Banana Cheesecake
published by setyanis on Jun 9, 2011
Banana cheesecake recipe.

Preparation time: 45 mins + 6 hours chilling
Makes one 23-cm cake.
| base | ||
| Butter | 110 g, diced | |
| Digestive biscuits | 200 g, finely crushed | |
| Brown sugar | 2 Tbsp, firmly packed | |
| Cornflakes | 50 g, crushed | |
| filling | ||
| Cream cheese | 500 g, diced | |
| Castor sugar | 100 g | |
| Lemon Juice | 1 Tbsp, strained | |
| Bananas | 500 g, mashed | |
| Powdered gelatin | 2 Tbsp, dissolved in 100 ml water | |
| Thickened cream | 300 ml | |
| Dark chocolate | 60 g, grated in chilled | |
| topping | ||
| Butter | 60 g | |
| Brown sugar | 120 g | |
| Whipping cream | 100 ml | |
| Pecans |
60 g, toasted and chopped |
base
- melt butter in pan over low heat. Add combined biscuits,sugar, cornflakes, and mix well.

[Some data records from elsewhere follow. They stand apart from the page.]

-- ==== Sys2Proof/Syntax.lean ====
section
/-! DEFINITION. The commands of the part: one constructor of Instr for each row of spec/opcode_table.json, and the
fields each carries. Inbound line messages carry their fields, not bytes: the manual gives byte layouts for the frame
header only (R172, R180). Frames as bytes are FRAME_DISCARD's, which hands on the valid messages among them. A field that an enumeration lists is an Option where the rule speaks of a missing or unknown
value; numbers are unbounded so that the rules' range checks have something to refuse. -/

namespace Sys2Proof

/-- The position and tag fields of an inbound frame's header (R172, R180). -/
structure Hdr where
  pos : Nat
  tag : Nat
deriving DecidableEq, Repr

/-- A cell attribute (R91). -/
inductive Attr where
  | normal | bright | reverse | underline | blink | hidden
deriving DecidableEq, Repr

/-- The kind of a capture or balance (R23, R24). -/
inductive BalKind where
  | interim | final
deriving DecidableEq, Repr

/-- A posting class (R3). -/
inductive PClass where
  | cashIn | cashOut | exchangeBuy | exchangeSell | nonCash | internal
deriving DecidableEq, Repr

/-- The direction of a NON_CASH code (R3). -/
inductive Direction where
  | increase | decrease
deriving DecidableEq, Repr

/-- The role of a position in its balancing group (R27, R76). -/
inductive Role where
  | leader | member
deriving DecidableEq, Repr

/-- The kind of a form field (R94). -/
inductive FieldKind where
  | text | numeric
deriving DecidableEq, Repr

/-- The role of a form field (R94); a COUNT role names a currency slot. -/
inductive FieldRole where
  | none | code | amount | currency | account | counterparty
  | count (slot : Nat)
deriving DecidableEq, Repr

/-- One field description of a form (R94). -/
structure FieldDesc where
  row : Nat
  col : Nat
  kind : FieldKind
  length : Nat
  decimals : Nat
  attr : Attr
  prot : Bool
  mandatory : Bool
  sent : Bool
  preset : List Byte
  role : FieldRole
deriving DecidableEq, Repr

/-- A Form Fields entry, table 1 (R94). -/
structure FormDesc where
  fields : List FieldDesc
  standIn : Bool
  fixedCode : Option Nat
deriving DecidableEq, Repr

/-- A Form Text entry, table 2 (R95). -/
structure FormText where
  text : List Byte
  attr : Attr
deriving DecidableEq, Repr

/-- A Posting Codes entry, table 3 (R3). -/
structure CodeEntry where
  name : List Byte
  cls : PClass
  generalLine : Option Nat
  direction : Option Direction
  passbook : Bool
  standIn : Bool
  limitClass : Nat
deriving DecidableEq, Repr

/-- A Currencies entry, table 4 (R1): code, minor exponent e and cash unit C. -/
structure CurrencyEntry where
  code : List Byte
  exponent : Nat
  unit : Nat
deriving DecidableEq, Repr

/-- The two rates of a Rates entry, table 5 (R2), with six implied decimals; 0 is unset. -/
structure RateEntry where
  buy : Nat
  sell : Nat
deriving DecidableEq, Repr

/-- A Positions entry, table 7 (R76). -/
structure PositionEntry where
  role : Role
  home : Nat
  alternate : Option Nat
  budget : Nat
deriving DecidableEq, Repr

/-- A Book Layouts entry, table 8 (R133). -/
structure Layout where
  linesPerPage : Nat
  pages : Nat
  fold : Nat
  dateCol : Nat
  nameCol : Nat
  amountCol : Nat
  amountWidth : Nat
  balanceCol : Nat
  balanceWidth : Nat
  markCol : Nat
deriving DecidableEq, Repr

/-- The Parameters entry, table 9 (R178), in seconds but for the retry limit. -/
structure Params where
  lineTimer : Nat
  entryTimer : Nat
  ackTimer : Nat
  retryLimit : Nat
  bookWait : Nat
deriving DecidableEq, Repr

/-- The content of a TABLE LOAD (R176). `incomplete` is a defining load with an item missing, or with an enumerated
item that names none of its listed values. -/
inductive Content (α : Type) where
  | clear
  | incomplete
  | define (a : α)
deriving DecidableEq, Repr

/-- The passbook part of a POST (R6). DESIGN CHOICE (assumption 60): no part lacks its book type, page or line. -/
structure PassbookPart where
  bookType : Nat
  page : Nat
  line : Nat
  balance : Option Int
deriving DecidableEq, Repr

/-- The body of a POST (R6); code, slot and amount are absent when the body lacks them. -/
structure PostBody where
  code : Option Nat
  slot : Option Nat
  amount : Option Nat
  account : Option Account
  passbook : Option PassbookPart
  counterparty : Option Nat
  entryRef : Option Nat
deriving DecidableEq, Repr, Inhabited

/-- One line of a BOOK LINES message (R126). -/
structure BookLineItem where
  date : Nat
  name : List Byte
  amount : Int
  exponent : Nat
  balance : Option Int
deriving DecidableEq, Repr

/-- The body of a BOOK LINES message (R126); `incomplete` has a field missing. -/
inductive BookLinesBody where
  | incomplete
  | full (account : Account) (bookType : Nat) (lines : List BookLineItem)
deriving DecidableEq, Repr, Inhabited

/-- The direction of a PAINT (R100). -/
inductive PaintDir where
  | across | down
deriving DecidableEq, Repr

/-- The body of a PAINT (R100); an absent direction or attribute is one the part does not know. DESIGN CHOICE (assumption
54): no body lacks its start row, start column, erase mark or unlock flag. -/
structure PaintBody where
  row : Nat
  col : Nat
  dir : Option PaintDir
  attr : Option Attr
  erase : Bool
  unlock : Bool
  run : List Byte
deriving DecidableEq, Repr, Inhabited

/-- The body of a NOTICE (R102); an absent attribute is missing or unknown. DESIGN CHOICE (assumption 54): no body lacks its
unlock flag. -/
structure NoticeBody where
  attr : Option Attr
  unlock : Bool
  text : List Byte
deriving DecidableEq, Repr, Inhabited

/-- The opening source of a day (R63). -/
inductive OpenSource where
  | retained | supplied
deriving DecidableEq, Repr

/-- The body of a DAY CONTROL OPEN (R63): the amounts are the rows the request carries, empty when it carries none. The
source is absent where the body lacks it or names neither; R63 gives that no status (assumption 42). DESIGN CHOICE
(assumption 61): no body lacks its date or discard flag. -/
structure OpenBody where
  date : Nat
  source : Option OpenSource
  amounts : List (List Int)
  discard : Bool
deriving DecidableEq, Repr

/-- The body of a POSITION CONTROL SIGN ON (R82). `noKnownRequest` is the POSITION CONTROL body of R81 that lacks its
request or carries one the part does not know; the table has no row of its own for it. -/
inductive SignOnBody where
  | request (tellerId : Option (List (Fin 10)))
  | noKnownRequest
deriving DecidableEq, Repr

/-- What a DAY CONTROL that is none of the other rows carries: a SEND of kind FORWARD (R170); a SEND without a kind the
part knows; or no request the part knows at all (R173, assumption 23). The last two have no row of their own. -/
inductive SendKind where
  | forward
  | noKnownKind
  | noKnownRequest
deriving DecidableEq, Repr

/-- The status of a TRANSFER ACK (R164). -/
inductive AckStatus where
  | accept | refuse
deriving DecidableEq, Repr, Inhabited

/-- The body of a TRANSFER ACK (R164). DESIGN CHOICE (assumption 57): no body lacks a field or has another status. -/
structure AckBody where
  batch : Nat
  through : Nat
  status : AckStatus
deriving DecidableEq, Repr, Inhabited

/-- A key token that enters a position's key queue (R109); REVIEW UP and REVIEW DOWN never do. -/
inductive Token where
  | character (code : Byte)
  | fieldNext | fieldBack | backspace | eraseField | clear | transmit
  | balance | signOff | groupBalance | groupClose | printBook | cancelBook | attention
deriving DecidableEq, Repr

/-- The content of a STRIPE DATA event (R136). -/
structure StripeData where
  account : Account
  bookType : Nat
  page : Nat
  line : Nat
deriving DecidableEq, Repr

/-- The retained store record (R72): last close date, closing cash of each position and slot, CRC. -/
structure RetainedRec where
  date : Nat
  amounts : Vector (Vector Int 8) 16
  crc : BitVec 16
deriving DecidableEq, Repr, Inhabited

/-- A DAY CONTROL request as its body spells it (R60, R61, R63, R65, R69, R71, R170). DESIGN CHOICE (assumption 61): no SET
TIME lacks its time and no SET CUTOFF its second. -/
inductive DayRequest where
  | openDay (b : OpenBody)
  | closeDay
  | setTime (time : Nat)
  | setCutoff (second : Nat)
  | clearCutoff
  | forceClose
  | sendDay
  | sendForward (k : SendKind)
deriving DecidableEq, Repr, Inhabited

/-- A POSITION CONTROL request as its body spells it (R81). The kind of a BALANCE is absent where the body lacks the kind
or the group flag, or names no kind (assumption 43). -/
inductive PosRequest where
  | signOn (b : SignOnBody)
  | forceSignOff
  | unlock
  | balance (k : Option BalKind)
  | groupBalance (k : Option BalKind)
deriving DecidableEq, Repr, Inhabited

/-- The header of a message that reaches the Transfer Engine. `noticesFirst` says that the engine takes the line notices
that wait, one this message gives among them, before it takes the message (R153, R167, R170, assumption 47). -/
structure EngineHdr where
  hdr : Hdr
  noticesFirst : Bool
deriving DecidableEq, Repr

/-- Inbound bytes (R172), with what the engine's notices and the journal memory device do when a message among them is
handed on. -/
structure Inbound where
  bytes : List Byte
  noticesFirst : Bool
  readBack : Option RetainedRec
deriving DecidableEq, Repr

/-- The commands of the part, one for each row of spec/opcode_table.json, in the table's order. `readBack` is what the
journal memory device returns when the retained store is read back (R73): absent when it returns what was written. DESIGN
CHOICE: no FORM lacks its number or unlock flag (assumption 54), no SET TIME its time and no SET CUTOFF its second
(assumption 61). -/
inductive Instr where
  | powerOn
  | replayEntry
  | recoveryFinish (readBack : Option RetainedRec)
  | frameDiscard (i : Inbound)
  | unknownKind (h : Hdr) (kind : Byte)
  | lineCheck (h : Hdr)
  | paint (h : Hdr) (b : PaintBody)
  | form (h : Hdr) (number : Nat) (unlock : Bool)
  | notice (h : Hdr) (b : NoticeBody)
  | post (h : Hdr) (b : PostBody)
  | bookLines (h : Hdr) (b : BookLinesBody)
  | formFieldsLoad (h : Hdr) (index : Nat) (c : Content FormDesc)
  | formTextLoad (h : Hdr) (index : Nat) (c : Content FormText)
  | postingCodesLoad (h : Hdr) (index : Nat) (c : Content CodeEntry)
  | currenciesLoad (h : Hdr) (index : Nat) (c : Content CurrencyEntry)
  | ratesLoad (h : Hdr) (index : Nat) (c : Content RateEntry)
  | limitClassesLoad (h : Hdr) (index : Nat) (c : Content Nat)
  | positionsLoad (h : Hdr) (index : Nat) (c : Content PositionEntry)
  | bookLayoutsLoad (h : Hdr) (index : Nat) (c : Content Layout)
  | parametersLoad (h : Hdr) (index : Nat) (c : Content Params)
  | tableLoadReadOnly (h : Hdr) (body : Option (Nat × Nat))
  | tableQuery (h : Hdr) (body : Option (Nat × Nat))
  | positionsQuery (h : Hdr) (index : Nat)
  | drawerQuery (h : Hdr) (index : Nat)
  | printerStatusQuery (h : Hdr) (index : Nat)
  | journalStatusQuery (h : Hdr) (index : Nat)
  | dayAndLineStatusQuery (h : Hdr) (index : Nat)
  | openDay (h : Hdr) (b : OpenBody)
  | closeDay (h : Hdr)
  | setTime (h : Hdr) (time : Nat)
  | setCutoff (h : Hdr) (second : Nat)
  | clearCutoff (h : Hdr)
  | forceClose (h : Hdr) (readBack : Option RetainedRec)
  | sendDay (h : EngineHdr)
  | sendForward (h : EngineHdr) (k : SendKind)
  | signOn (h : Hdr) (b : SignOnBody)
  | forceSignOff (h : Hdr)
  | unlock (h : Hdr)
  | positionControlBalance (h : Hdr) (k : Option BalKind)
  | positionControlGroupBalance (h : Hdr) (k : Option BalKind)
  | transferAck (h : EngineHdr) (b : AckBody)
  | restart (h : EngineHdr)
  | keyToken (p : Pos) (t : Token)
  | reviewUp (p : Pos)
  | reviewDown (p : Pos)
  | present (p : Pos)
  | rowTaken (p : Pos)
  | rowSend (p : Pos)
  | character (p : Pos)
  | fieldNext (p : Pos)
  | fieldBack (p : Pos)
  | backspace (p : Pos)
  | eraseField (p : Pos)
  | clear (p : Pos)
  | transmit (p : Pos)
  | balance (p : Pos)
  | signOff (p : Pos)
  | groupBalance (p : Pos)
  | groupClose (p : Pos)
  | printBook (p : Pos)
  | cancelBook (p : Pos)
  | attention (p : Pos)
  | entryTimerExpiry (p : Pos)
  | lineLoss
  | clockAdvance
  | cutoffAlarmFire
  | closingConditionTest (readBack : Option RetainedRec)
  | dayBatchCompletion
  | transferLineLoss
  | transferLineReturn
  | transferRecoveryFinish
  | ackTimerExpiry
  | outboundSendStart
  | outboundSendDone
  | ready (n : Prn)
  | homeDone (n : Prn)
  | bookIn (n : Prn)
  | stripeData (n : Prn) (d : StripeData)
  | stripeFail (n : Prn)
  | printerDecision (n : Prn)
  | lineDone (n : Prn)
  | stripeWritten (n : Prn)
  | stripeWriteFail (n : Prn)
  | ejectDone (n : Prn)
  | fault (n : Prn)
  | printerTimerExpiry (n : Prn)
  | bookWaitExpiry (n : Prn)
  | powerFailure (writesDone : Nat) (torn : Bool)
deriving DecidableEq, Repr

end Sys2Proof
end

Fry until fragrant.
- With the back of the metal spoon, press into a greased spring-form or false-bottomed 23 cm cake pan. (Wear a disposable plastic glove if using your hand.)
- Cover cake pan and refrigerate for at least 30 minutes.
filling
- Beat cream cheese, sugar and lemon juice until smooth. Beat in bananas. Add gelatin and mix until combined. Blend in cream. Stir in chocolate
- Pour filling on biscuit base. Cover cake pan. Refrigerate for at least 6 hours.
topping
- Stir butter and brown sugar in a saucepan over low heat until sugar has dissolved. Stir in cream. Bring mixture to the boil. Simmer for 8 minutes without stirring. Remove from heat and transfer mixture to a bowl. Leave to cool.
- Transfer cheesecake to a serving plate. Decorate with caramel and pecans. Chill before serving.
tips:
for biscuit base, use either pure salted or unsalted butter. Avoid using margarine or butter substitutes because butter affects the taste of the biscuit base.